+++ EXERCISE INPUTS

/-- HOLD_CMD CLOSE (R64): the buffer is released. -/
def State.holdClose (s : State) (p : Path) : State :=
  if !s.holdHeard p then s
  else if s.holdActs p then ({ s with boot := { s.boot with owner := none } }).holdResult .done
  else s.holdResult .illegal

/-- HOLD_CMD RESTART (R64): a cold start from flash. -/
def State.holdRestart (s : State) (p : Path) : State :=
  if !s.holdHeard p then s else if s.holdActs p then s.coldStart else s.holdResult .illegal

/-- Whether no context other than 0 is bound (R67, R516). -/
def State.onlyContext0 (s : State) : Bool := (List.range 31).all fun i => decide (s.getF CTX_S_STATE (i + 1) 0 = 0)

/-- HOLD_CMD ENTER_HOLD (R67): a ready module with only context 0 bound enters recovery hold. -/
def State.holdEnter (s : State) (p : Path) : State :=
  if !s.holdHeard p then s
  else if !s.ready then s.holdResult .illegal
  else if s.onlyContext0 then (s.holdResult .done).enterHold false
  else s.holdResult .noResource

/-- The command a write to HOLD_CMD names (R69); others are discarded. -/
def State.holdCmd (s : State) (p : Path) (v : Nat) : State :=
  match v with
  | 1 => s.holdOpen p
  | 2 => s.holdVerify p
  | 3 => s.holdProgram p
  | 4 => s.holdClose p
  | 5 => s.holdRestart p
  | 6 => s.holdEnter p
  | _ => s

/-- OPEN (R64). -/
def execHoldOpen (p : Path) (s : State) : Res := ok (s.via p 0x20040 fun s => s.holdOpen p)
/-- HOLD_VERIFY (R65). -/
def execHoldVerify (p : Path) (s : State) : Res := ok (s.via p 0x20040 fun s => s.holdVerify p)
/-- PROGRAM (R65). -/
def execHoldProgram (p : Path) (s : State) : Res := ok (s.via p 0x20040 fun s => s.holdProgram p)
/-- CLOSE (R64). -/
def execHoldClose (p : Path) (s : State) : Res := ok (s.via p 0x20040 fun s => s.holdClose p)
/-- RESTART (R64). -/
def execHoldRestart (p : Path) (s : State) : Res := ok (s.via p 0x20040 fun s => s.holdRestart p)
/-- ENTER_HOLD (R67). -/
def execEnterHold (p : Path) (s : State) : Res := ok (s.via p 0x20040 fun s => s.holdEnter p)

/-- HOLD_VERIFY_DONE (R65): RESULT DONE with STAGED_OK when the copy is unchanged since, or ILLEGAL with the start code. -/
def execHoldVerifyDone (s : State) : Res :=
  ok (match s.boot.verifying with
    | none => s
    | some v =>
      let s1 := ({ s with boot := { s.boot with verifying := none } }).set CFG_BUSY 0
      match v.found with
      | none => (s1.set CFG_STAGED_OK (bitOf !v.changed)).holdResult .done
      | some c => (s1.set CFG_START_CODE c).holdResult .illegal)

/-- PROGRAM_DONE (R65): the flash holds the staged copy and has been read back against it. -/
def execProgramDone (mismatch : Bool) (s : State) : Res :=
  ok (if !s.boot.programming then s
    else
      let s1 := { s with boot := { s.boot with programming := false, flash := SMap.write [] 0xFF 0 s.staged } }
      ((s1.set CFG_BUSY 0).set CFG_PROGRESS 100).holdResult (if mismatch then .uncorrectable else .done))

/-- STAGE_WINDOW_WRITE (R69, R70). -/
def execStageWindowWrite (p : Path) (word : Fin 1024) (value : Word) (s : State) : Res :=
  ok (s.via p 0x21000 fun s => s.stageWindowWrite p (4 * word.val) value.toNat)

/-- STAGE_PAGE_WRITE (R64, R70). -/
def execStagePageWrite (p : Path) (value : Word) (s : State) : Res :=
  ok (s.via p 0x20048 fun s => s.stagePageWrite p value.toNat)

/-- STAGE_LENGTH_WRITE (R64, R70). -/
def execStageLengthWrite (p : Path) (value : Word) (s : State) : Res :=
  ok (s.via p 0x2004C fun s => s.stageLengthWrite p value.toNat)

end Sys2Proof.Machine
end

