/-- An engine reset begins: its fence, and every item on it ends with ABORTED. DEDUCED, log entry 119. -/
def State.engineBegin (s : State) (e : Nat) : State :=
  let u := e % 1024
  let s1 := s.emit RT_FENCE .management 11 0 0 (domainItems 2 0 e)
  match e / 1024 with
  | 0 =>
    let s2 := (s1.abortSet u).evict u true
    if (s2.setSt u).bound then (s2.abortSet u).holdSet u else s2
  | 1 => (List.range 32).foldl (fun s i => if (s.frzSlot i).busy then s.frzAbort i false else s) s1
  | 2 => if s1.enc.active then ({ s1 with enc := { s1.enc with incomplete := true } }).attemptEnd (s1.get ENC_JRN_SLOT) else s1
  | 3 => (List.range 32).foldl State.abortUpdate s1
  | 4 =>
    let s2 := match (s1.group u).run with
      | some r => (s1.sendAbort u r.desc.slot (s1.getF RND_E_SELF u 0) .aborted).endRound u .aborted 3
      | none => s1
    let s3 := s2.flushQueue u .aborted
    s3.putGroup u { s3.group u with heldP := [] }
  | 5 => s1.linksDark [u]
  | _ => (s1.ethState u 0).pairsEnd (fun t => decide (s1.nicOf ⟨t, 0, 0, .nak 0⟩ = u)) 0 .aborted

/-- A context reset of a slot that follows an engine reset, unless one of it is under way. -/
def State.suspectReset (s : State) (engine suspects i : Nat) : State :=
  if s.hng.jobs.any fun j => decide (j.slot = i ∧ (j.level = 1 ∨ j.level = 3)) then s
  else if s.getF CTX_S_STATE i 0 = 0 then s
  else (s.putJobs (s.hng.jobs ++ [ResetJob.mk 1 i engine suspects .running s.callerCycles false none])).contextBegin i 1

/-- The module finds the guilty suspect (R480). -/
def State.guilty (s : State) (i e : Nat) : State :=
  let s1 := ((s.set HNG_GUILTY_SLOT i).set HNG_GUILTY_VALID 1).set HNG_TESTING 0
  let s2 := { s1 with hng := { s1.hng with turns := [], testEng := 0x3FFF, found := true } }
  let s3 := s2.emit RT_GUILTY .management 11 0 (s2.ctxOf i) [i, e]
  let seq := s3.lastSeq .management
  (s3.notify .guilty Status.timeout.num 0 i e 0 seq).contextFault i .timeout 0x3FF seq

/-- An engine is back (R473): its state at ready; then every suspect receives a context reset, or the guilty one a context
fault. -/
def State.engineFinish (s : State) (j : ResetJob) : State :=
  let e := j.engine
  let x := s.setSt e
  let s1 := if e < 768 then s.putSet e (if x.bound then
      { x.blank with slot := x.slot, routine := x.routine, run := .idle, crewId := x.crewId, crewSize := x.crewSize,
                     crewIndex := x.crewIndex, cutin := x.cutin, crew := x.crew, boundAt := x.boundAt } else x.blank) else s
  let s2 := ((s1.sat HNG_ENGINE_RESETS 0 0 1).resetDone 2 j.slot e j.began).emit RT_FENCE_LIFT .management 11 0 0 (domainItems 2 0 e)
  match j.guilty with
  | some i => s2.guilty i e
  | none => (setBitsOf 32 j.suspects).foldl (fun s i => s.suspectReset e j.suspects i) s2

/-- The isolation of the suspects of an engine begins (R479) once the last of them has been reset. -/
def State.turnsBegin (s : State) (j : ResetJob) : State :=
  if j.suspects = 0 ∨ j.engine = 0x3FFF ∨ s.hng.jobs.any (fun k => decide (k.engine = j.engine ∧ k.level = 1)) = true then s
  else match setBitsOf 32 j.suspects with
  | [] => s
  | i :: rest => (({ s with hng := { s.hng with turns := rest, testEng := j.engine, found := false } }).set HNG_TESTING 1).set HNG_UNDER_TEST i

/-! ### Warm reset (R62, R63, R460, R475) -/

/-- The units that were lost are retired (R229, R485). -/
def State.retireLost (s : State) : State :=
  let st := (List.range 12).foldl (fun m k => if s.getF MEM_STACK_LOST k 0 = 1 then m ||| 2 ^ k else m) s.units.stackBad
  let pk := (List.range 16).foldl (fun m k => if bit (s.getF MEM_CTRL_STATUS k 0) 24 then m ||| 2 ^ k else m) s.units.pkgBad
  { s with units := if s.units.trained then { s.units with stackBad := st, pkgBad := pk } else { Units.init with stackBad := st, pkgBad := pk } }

++++++

=== WORK REQUEST ===
From the records above, quote only the lines running from the line with "(R69, R70). -/" to the line with "ok (s.via p 0x20048", both lines included.

=== EXPECTED OUTPUT ===
/-- STAGE_WINDOW_WRITE (R69, R70). -/
def execStageWindowWrite (p : Path) (word : Fin 1024) (value : Word) (s : State) : Res :=
  ok (s.via p 0x21000 fun s => s.stageWindowWrite p (4 * word.val) value.toNat)

/-- STAGE_PAGE_WRITE (R64, R70). -/
def execStagePageWrite (p : Path) (value : Word) (s : State) : Res :=
  ok (s.via p 0x20048 fun s => s.stagePageWrite p value.toNat)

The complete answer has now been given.